[CDF] to_cdf #519

UnravelSports · 2025-12-17T10:24:32Z

This is a continuation of stephTchembeu#5 and #513. Due to all the misalignments it was easier to create a new PR.

Overview

This PR adds TrackingDataset.to_cdf() functionality. It includes @koenvo improved writing PR #515 and it includes the cleaned up version of work done by @stephTchembeu.

Basically, we can now output kloppy tracking data to the Common Data Format (Anzer et al. 2025).

from kloppy import skillcorner

dataset = skillcorner.load_open_data(only_alive=False)

dataset.to_cdf(
    metadata_output_file='output/metadata.json',
    tracking_output_file='output/tracking.jsonl'
)

Because kloppy does not process some mandatory values for the CDF (stadium id, competition id, season id, version (tracking) and collection timing) doing the above will throw some warnings, namely:

UserWarning: Missing mandatory ID at 'competition.id'. Currently replaced with the value 'MISSING_MANDATORY_VALUE'. Please provide the correct value to 'additional_metadata' to completely adhere to the CDF specification.

We can resolve this by passing additional_metadata to the to_cdf functionality, using the Common Data Format Validator TypedDicts (you don't have to use this, but it helps keep everything in the correct schema), like so:

from cdf.domain import CdfMetaDataSchema, Stadium, Competition, Season, Meta, Tracking

additional_meta_data = CdfMetaDataSchema(
    competition=Competition(
        id="COMP_123",
        name="Test Competition",
        format="league_20"
    ),
    season=Season(id="SEASON_2024", name="2024/25"),
    stadium=Stadium(
        id="STADIUM_456",
        name="Test Arena",
        turf="grass",
    ),
    meta=Meta(
        tracking=Tracking(
            version="2.0.0",
            name="TestTracker",
            fps=30,
            collection_timing="live"
        )
    )
)

We can then run:

from kloppy import skillcorner

dataset = skillcorner.load_open_data(only_alive=False)

dataset.to_cdf(
    metadata_output_file='output/metadata.json',
    tracking_output_file='output/tracking.jsonl',
    additional_metadata=additional_meta_data
)

This will now not throw any warnings and it should output the correct files.

Note: we set only_alive=True, because not doing so will also show a warning.

Common Data Format Validator

We have new unit tests that test the writing functionality, and tests that validate the output schema to the CDF using the common-data-format-validator. This is a development dependency. Note that if the CDF changes it's structure, these tests will fail on the kloppy side too. I can imagine this is not ideal, but not sure what to do about this. Any suggestions here are more than welcome.

Next Steps

I would like to continue with reading CDF tracking data and writing and reading CDF event data. Should I do this in a new PR, or shall I pile everything into this?

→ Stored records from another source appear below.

-- ==== Sys2Proof/Syntax.lean ====
section
/-! DEFINITION. The commands of the WL58: one constructor of `Instr` for each row of
spec/opcode_table.json, with the operands the row's event carries. -/

namespace Sys2Proof

/-- Frame kinds in their order within an arbitration class (00, Frame kinds). -/
inductive FrameKind where
  | order | call | claim | offer | withdraw | close | text | notice
deriving DecidableEq, Repr

/-- The value of a frame kind (00, Frame kinds). -/
def FrameKind.val : FrameKind → Nat
  | .order => 0 | .call => 1 | .claim => 2 | .offer => 3
  | .withdraw => 4 | .close => 5 | .text => 6 | .notice => 7

/-- What a heard frame carries besides its kind, which the command names: class, key, station and
payload (R176). -/
structure Heard where
  cls : BitVec 3
  key : BitVec 12
  station : BitVec 6
  payload : List Byte
deriving DecidableEq, Repr

/-- A frame of the copy bus less its start bit, length and check byte, which follow from the rest
(R176). -/
structure Frame where
  kind : FrameKind
  body : Heard
deriving DecidableEq, Repr

/-- A heard ORDER less its order code, which the command names: class, key, station, the line byte and
the argument bytes (R190). -/
structure Order where
  cls : BitVec 3
  key : BitVec 12
  station : BitVec 6
  line : Byte
  arg : List Byte
deriving DecidableEq, Repr

/-- The commands: spec/opcode_table.json, row by row. -/
inductive Instr where
  /-- POWER_ON, R209. `straps`: the levels of ST0 to ST4, ST0 in bit 0. -/
  | powerOn (straps : BitVec 5)
  /-- RESET_ASSERT, R209. -/
  | resetAssert
  /-- RESET_RELEASE, R209. `straps` as for POWER_ON. -/
  | resetRelease (straps : BitVec 5)
  /-- CONFIG_READ_COMPLETE, R210. `image`: what the serial memory answers, from its first byte. -/
  | configReadComplete (image : List Byte)
  /-- CONFIG_FAULT_REPEAT, R213. -/
  | configFaultRepeat
  /-- RX_MARK_TO_SPACE, R3. -/
  | rxMarkToSpace (line : LineNo)
  /-- RX_SPACE_TO_MARK, R5. -/
  | rxSpaceToMark (line : LineNo)
  /-- RECEIVED_CODE, R4: the stop sample is taken. -/
  | receivedCode (line : LineNo)
  /-- BREAK_RISE, R7. -/
  | breakRise (line : LineNo)
  /-- LINE_OPEN_RISE, R8. -/
  | lineOpenRise (line : LineNo)
  /-- LINE_OPEN_FALL, R8. -/
  | lineOpenFall (line : LineNo)
  /-- READY, R14. -/
  | ready (line : LineNo)
  /-- CODE_SENT, R10. -/
  | codeSent (line : LineNo)
  /-- STALL_RISE, R67. -/
  | stallRise (line : LineNo)
  /-- STALL_EXPIRY, R68. -/
  | stallExpiry (line : LineNo)
  /-- ENTRY_AGED, R112: the entry of this key. -/
  | entryAged (service serial : Nat)
  /-- PEER_SILENCE_20S, R122. -/
  | peerSilence20s (slot : Slot)
  /-- PEER_SILENCE_120S, R122. -/
  | peerSilence120s (slot : Slot)
  /-- CLAIM_PENDING_EXPIRY, R143. -/
  | claimPendingExpiry (slot : Slot)
  /-- INTAKE_SILENCE_EXPIRY, R148. -/
  | intakeSilenceExpiry (slot : Slot)
  /-- REPORT_PERIOD_EXPIRY, R200. -/
  | reportPeriodExpiry
  /-- BUS_FREE, R175. -/
  | busFree
  /-- FRAME_CHECK, R180. `bytes`: the three bytes of the arbitration field, the length byte, the payload
  and the check byte, as received. -/
  | frameCheck (bytes : List Byte)
  /-- OWN_FRAME_SPOIL_SLOT, R179. `dominant`: the slot is read dominant. -/
  | ownFrameSpoilSlot (dominant : Bool)
  /-- BUS_SILENT_EXPIRY, R185. -/
  | busSilentExpiry
  /-- HEARD_CALL, R130. -/
  | heardCall (frame : Heard)
  /-- HEARD_CLAIM, R142. -/
  | heardClaim (frame : Heard)
  /-- HEARD_OFFER, R109. -/
  | heardOffer (frame : Heard)
  /-- HEARD_TEXT_STORY, R111. -/
  | heardTextStory (frame : Heard)
  /-- HEARD_CLOSE_STORY, R121. -/
  | heardCloseStory (frame : Heard)
  /-- HEARD_WITHDRAW_STORY, R122. -/
  | heardWithdrawStory (frame : Heard)
  /-- HEARD_TEXT_CALL, R146. -/
  | heardTextCall (frame : Heard)
  /-- HEARD_CLOSE_CALL, R147. -/
  | heardCloseCall (frame : Heard)
  /-- HEARD_WITHDRAW_CALL, R151. -/
  | heardWithdrawCall (frame : Heard)
  /-- HEARD_NOTICE, R187: a heard frame that is handed to no owner, a NOTICE or an ORDER that names no order
  (notes/assumptions/38.md). -/
  | heardNotice (frame : Frame)
  /-- LINE_OUT, R17. -/
  | lineOut (order : Order)
  /-- LINE_IN, R18. -/
  | lineIn (order : Order)
  /-- LINE_RESTART, R19. -/
  | lineRestart (order : Order)
  /-- TEST_START, R20. -/
  | testStart (order : Order)
  /-- TEST_STOP, R20. -/
  | testStop (order : Order)
  /-- INSERT_ERROR, R195. -/
  | insertError (order : Order)
  /-- COUNT_TRANSFER, R200. -/
  | countTransfer (order : Order)
  /-- QUERY, R205. -/
  | query (order : Order)
  /-- QUERY_AND_CLEAR, R205. -/
  | queryAndClear (order : Order)
  /-- RELEASE, R158. -/
  | release (order : Order)
  /-- REHOLD, R158. -/
  | rehold (order : Order)
  /-- RERUN, R126. -/
  | rerun (order : Order)
  /-- STATION_RESTART, R215. `straps`: as they read when the loader reads them afresh. -/
  | stationRestart (order : Order) (straps : BitVec 5)
  /-- START_CHECK, R3. -/
  | startCheck (line : LineNo)
  /-- DATA_SAMPLE, R4. -/
  | dataSample (line : LineNo)
  /-- ARBITRATION_LOST, R178. -/
  | arbitrationLost
  /-- START_BIT_READ, R178. -/
  | startBitRead
  /-- SPOIL_SLOT_READ_DOMINANT, R180. -/
  | spoilSlotReadDominant
  /-- POWER_FAIL, R188. -/
  | powerFail
deriving DecidableEq, Repr

end Sys2Proof
end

This adds comprehensive write support to the open_as_file() function with efficient memory management and streaming capabilities. Key features: - BufferedStream: SpooledTemporaryFile wrapper with chunked I/O (5MB memory threshold) - Write modes: 'wb' (write), 'ab' (append) - binary only - Adapter pattern: write_from_stream() method (opt-in for adapters) - Compression support: .gz, .bz2, .xz files handled automatically - Local files and S3 URIs supported via FSSpecAdapter - Protocols for type safety: SupportsRead, SupportsWrite Implementation details: - read_from()/write_to() methods use shutil.copyfileobj for chunked copying - Context manager pattern buffers writes and flushes on exit - No breaking changes to existing read functionality

Cleaned up CDF Serializer

UnravelSports · 2026-01-06T11:48:25Z

Added

from kloppy import cdf

dataset = cdf.load_tracking(
    meta_data="output/metadata.json",
    raw_data="output/tracking.jsonl.gz"
)

Full functionality including tests.

The implementation includes a forced validation of the incoming data, using the common-data-format-validator. This means, if you want to use the cdf.load_tracking functionality you need to have this installed. If this is not preferred, I can remove it, but it could be informative at least when people start using it in the beginning.

I can also make this validation optional of course.

probberechts · 2026-01-08T13:14:43Z

kloppy/_providers/cdf.py

+    only_alive: Optional[bool] = True,
+) -> TrackingDataset:
+    """
+    Load Common Data Format broadcast tracking data.


Does this only work for broadcast tracking data? I guess this is a copy-paste error.

probberechts · 2026-01-08T13:17:58Z

kloppy/cdf.py

@@ -0,0 +1,5 @@
+"""Functions for loading SkillCorner broadcast tracking data."""


Suggested change

"""Functions for loading SkillCorner broadcast tracking data."""

"""Functions for loading data in the Common Data Format (CDF) standard."""

I think it would be good to add a sentence explaining the CDF with a reference to the arxiv paper.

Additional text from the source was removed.